EXERCISE REQUIREMENTS> Scan the entries that follow for the word "servesReq", then report every line in which it appears.

INPUT>
-*-

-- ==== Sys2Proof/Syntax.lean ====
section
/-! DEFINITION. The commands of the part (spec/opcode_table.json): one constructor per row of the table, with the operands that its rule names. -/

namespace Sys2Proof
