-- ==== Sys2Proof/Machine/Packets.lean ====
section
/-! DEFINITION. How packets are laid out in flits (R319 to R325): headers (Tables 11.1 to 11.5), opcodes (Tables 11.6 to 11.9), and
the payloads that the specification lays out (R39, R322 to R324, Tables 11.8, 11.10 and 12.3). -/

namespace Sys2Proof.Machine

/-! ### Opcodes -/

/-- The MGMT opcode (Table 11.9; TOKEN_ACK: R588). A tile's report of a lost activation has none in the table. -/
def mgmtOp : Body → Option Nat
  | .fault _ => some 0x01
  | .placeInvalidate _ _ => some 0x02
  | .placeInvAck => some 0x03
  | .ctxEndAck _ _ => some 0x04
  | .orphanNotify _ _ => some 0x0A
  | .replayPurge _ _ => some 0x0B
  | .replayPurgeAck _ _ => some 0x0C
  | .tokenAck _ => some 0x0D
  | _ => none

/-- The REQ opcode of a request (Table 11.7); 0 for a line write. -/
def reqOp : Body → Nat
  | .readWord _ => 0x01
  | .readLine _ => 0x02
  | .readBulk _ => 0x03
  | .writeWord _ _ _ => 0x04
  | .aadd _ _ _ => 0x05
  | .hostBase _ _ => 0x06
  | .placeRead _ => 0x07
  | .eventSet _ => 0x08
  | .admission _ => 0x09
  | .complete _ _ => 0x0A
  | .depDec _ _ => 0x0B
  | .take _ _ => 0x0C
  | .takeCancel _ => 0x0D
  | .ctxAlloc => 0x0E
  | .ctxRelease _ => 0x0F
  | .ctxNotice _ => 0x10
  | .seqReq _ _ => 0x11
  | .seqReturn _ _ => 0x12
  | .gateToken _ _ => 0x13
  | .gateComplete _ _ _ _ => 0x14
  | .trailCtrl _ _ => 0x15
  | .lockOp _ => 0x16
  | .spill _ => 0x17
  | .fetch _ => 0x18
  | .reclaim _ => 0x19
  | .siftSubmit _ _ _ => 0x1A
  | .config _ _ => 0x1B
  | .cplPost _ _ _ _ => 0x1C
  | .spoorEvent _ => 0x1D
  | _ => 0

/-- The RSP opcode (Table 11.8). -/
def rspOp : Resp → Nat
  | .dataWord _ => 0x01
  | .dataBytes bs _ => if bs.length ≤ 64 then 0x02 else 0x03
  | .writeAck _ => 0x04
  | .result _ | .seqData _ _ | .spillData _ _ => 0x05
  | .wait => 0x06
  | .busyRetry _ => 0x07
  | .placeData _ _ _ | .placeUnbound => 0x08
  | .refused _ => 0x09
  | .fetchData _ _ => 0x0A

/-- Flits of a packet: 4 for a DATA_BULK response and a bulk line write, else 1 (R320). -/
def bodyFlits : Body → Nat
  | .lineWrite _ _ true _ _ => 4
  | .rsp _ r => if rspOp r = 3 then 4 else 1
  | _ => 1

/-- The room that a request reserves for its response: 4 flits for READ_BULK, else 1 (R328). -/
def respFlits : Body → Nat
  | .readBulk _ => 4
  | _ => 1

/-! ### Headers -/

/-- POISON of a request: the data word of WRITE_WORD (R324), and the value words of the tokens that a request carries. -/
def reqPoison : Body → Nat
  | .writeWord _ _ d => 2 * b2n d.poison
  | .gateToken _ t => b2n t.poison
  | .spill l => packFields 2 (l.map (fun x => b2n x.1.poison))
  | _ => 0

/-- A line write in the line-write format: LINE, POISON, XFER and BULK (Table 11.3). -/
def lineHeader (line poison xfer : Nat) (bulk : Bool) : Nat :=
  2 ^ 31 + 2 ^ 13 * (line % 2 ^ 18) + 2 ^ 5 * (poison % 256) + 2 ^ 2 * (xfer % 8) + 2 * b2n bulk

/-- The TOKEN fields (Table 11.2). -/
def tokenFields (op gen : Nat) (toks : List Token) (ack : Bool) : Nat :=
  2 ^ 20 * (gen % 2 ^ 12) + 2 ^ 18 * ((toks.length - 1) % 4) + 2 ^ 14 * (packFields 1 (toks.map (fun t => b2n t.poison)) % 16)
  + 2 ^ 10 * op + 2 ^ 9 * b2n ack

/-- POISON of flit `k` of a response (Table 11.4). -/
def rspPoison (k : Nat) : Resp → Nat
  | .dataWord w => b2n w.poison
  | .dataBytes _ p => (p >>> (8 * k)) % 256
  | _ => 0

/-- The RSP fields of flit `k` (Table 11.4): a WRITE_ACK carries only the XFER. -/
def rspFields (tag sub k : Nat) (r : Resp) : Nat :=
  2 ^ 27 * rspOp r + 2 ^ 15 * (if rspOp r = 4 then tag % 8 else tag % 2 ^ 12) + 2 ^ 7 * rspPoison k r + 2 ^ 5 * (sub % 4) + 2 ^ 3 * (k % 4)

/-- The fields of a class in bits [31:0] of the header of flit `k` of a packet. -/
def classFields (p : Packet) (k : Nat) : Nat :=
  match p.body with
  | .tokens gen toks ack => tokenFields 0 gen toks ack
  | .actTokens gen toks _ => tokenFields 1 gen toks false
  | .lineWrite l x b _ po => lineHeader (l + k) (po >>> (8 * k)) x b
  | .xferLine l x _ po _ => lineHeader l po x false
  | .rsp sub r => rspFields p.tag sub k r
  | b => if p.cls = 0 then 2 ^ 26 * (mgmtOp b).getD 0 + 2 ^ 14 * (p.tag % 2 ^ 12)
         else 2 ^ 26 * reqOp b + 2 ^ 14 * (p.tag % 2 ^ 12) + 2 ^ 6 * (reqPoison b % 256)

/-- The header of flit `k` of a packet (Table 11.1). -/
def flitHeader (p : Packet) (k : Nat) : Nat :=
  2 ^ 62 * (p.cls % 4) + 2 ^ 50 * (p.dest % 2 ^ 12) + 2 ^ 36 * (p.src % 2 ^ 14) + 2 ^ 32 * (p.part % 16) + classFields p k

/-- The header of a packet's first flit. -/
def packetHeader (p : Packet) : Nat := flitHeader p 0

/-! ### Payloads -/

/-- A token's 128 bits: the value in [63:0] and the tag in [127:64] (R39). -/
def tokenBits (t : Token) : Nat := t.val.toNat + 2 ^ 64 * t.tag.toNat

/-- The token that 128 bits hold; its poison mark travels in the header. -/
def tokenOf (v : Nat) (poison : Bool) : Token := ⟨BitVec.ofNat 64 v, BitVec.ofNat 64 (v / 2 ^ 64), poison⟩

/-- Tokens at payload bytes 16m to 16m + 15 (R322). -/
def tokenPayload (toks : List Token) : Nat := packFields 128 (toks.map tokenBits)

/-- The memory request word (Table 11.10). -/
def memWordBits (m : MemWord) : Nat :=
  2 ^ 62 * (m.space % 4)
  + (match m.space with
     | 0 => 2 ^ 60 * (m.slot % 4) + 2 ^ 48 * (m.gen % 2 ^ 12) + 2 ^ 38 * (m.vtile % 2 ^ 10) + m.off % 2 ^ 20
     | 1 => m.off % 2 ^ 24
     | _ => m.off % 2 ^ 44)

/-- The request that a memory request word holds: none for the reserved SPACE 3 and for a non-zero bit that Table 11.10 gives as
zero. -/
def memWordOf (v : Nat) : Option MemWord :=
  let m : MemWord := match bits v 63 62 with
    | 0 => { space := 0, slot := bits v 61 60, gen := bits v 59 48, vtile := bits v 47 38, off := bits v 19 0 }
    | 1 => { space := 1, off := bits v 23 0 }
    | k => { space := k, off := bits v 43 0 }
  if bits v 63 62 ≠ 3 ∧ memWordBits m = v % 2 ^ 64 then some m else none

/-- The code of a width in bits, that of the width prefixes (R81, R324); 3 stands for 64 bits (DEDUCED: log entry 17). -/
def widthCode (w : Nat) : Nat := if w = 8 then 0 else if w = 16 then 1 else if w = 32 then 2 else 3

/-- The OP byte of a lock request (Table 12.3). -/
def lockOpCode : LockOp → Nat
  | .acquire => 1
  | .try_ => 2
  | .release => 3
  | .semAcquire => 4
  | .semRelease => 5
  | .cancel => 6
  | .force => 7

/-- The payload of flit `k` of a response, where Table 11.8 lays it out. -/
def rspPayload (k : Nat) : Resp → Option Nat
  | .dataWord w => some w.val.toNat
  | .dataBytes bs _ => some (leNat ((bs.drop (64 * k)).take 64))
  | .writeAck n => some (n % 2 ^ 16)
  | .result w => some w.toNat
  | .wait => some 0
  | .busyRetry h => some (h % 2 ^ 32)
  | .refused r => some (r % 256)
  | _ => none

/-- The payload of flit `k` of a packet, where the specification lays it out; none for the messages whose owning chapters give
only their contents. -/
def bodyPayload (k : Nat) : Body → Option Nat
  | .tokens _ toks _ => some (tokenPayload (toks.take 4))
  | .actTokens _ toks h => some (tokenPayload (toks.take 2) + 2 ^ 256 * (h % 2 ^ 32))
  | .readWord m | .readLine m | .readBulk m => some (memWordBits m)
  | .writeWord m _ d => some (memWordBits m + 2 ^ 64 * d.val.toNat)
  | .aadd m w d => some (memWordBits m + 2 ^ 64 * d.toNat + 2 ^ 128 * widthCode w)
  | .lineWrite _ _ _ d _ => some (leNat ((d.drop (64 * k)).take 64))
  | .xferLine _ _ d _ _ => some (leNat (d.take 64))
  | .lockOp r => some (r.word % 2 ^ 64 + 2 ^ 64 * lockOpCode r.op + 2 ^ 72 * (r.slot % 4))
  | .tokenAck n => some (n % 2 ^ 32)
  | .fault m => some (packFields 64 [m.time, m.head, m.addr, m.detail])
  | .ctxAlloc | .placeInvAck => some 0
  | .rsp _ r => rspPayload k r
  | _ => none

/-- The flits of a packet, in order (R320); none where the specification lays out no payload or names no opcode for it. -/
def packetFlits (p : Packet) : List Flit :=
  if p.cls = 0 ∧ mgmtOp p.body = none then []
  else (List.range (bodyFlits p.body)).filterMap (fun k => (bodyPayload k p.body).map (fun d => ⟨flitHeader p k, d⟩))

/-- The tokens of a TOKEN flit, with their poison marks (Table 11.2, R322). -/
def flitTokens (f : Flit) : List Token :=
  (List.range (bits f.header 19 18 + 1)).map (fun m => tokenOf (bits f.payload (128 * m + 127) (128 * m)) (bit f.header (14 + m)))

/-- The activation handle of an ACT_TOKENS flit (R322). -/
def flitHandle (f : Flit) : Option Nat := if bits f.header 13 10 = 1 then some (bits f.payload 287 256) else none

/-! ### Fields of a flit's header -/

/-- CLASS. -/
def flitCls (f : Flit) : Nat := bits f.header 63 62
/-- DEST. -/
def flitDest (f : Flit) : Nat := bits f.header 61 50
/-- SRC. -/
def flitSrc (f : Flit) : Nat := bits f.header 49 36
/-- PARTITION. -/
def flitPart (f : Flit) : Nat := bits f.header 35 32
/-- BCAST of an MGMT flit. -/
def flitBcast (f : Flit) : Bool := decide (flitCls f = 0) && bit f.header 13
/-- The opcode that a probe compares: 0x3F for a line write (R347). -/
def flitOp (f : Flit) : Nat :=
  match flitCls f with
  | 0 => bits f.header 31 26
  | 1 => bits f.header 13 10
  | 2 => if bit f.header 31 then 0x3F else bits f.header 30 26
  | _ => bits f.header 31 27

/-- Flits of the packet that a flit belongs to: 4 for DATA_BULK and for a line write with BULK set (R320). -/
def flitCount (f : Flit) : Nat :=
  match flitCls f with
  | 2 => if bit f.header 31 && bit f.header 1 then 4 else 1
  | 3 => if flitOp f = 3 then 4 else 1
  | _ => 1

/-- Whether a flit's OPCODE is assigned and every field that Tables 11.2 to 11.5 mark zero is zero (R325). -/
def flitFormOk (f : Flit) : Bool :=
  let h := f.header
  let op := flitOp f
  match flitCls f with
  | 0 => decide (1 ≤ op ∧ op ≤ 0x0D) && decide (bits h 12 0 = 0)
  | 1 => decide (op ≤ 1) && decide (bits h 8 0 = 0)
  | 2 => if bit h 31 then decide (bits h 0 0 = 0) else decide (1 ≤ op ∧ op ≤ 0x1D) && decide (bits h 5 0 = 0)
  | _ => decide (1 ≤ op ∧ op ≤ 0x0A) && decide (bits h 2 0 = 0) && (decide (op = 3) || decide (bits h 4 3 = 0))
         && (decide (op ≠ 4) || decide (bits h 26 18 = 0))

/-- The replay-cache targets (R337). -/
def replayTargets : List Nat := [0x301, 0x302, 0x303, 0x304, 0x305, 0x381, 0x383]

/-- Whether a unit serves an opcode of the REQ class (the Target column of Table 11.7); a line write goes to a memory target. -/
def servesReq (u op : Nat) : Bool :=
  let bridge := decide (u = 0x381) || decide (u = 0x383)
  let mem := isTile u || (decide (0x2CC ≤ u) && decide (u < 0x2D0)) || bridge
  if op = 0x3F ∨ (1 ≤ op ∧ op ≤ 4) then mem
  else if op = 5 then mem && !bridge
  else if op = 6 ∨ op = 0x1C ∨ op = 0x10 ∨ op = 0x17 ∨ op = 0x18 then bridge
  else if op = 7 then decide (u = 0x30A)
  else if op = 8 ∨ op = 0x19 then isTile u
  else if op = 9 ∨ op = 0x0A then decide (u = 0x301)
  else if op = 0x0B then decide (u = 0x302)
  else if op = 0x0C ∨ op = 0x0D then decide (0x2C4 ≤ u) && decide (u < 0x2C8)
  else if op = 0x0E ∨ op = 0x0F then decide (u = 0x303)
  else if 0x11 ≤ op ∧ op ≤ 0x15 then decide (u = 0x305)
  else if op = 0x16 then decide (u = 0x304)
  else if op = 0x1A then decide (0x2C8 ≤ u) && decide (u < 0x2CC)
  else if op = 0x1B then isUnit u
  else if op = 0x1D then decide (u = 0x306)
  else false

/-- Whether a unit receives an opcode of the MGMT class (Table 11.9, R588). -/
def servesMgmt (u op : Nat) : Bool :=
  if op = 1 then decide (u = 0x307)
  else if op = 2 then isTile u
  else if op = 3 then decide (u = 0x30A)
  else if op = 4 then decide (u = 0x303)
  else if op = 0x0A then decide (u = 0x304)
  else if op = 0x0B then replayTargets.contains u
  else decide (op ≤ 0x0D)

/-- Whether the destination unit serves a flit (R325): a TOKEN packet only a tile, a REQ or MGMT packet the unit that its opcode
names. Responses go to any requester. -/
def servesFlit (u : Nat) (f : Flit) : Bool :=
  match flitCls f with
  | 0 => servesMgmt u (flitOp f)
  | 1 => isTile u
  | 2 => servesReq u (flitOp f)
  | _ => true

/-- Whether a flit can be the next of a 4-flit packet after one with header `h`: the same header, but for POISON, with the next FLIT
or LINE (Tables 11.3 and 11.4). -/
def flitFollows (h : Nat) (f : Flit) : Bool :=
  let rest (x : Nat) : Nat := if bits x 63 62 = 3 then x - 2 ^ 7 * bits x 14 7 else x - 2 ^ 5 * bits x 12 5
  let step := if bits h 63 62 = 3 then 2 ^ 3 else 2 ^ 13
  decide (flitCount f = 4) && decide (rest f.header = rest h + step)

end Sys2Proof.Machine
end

-*-

RESULT FOR THIS EXERCISE>
def servesReq (u op : Nat) : Bool :=
  | 2 => servesReq u (flitOp f)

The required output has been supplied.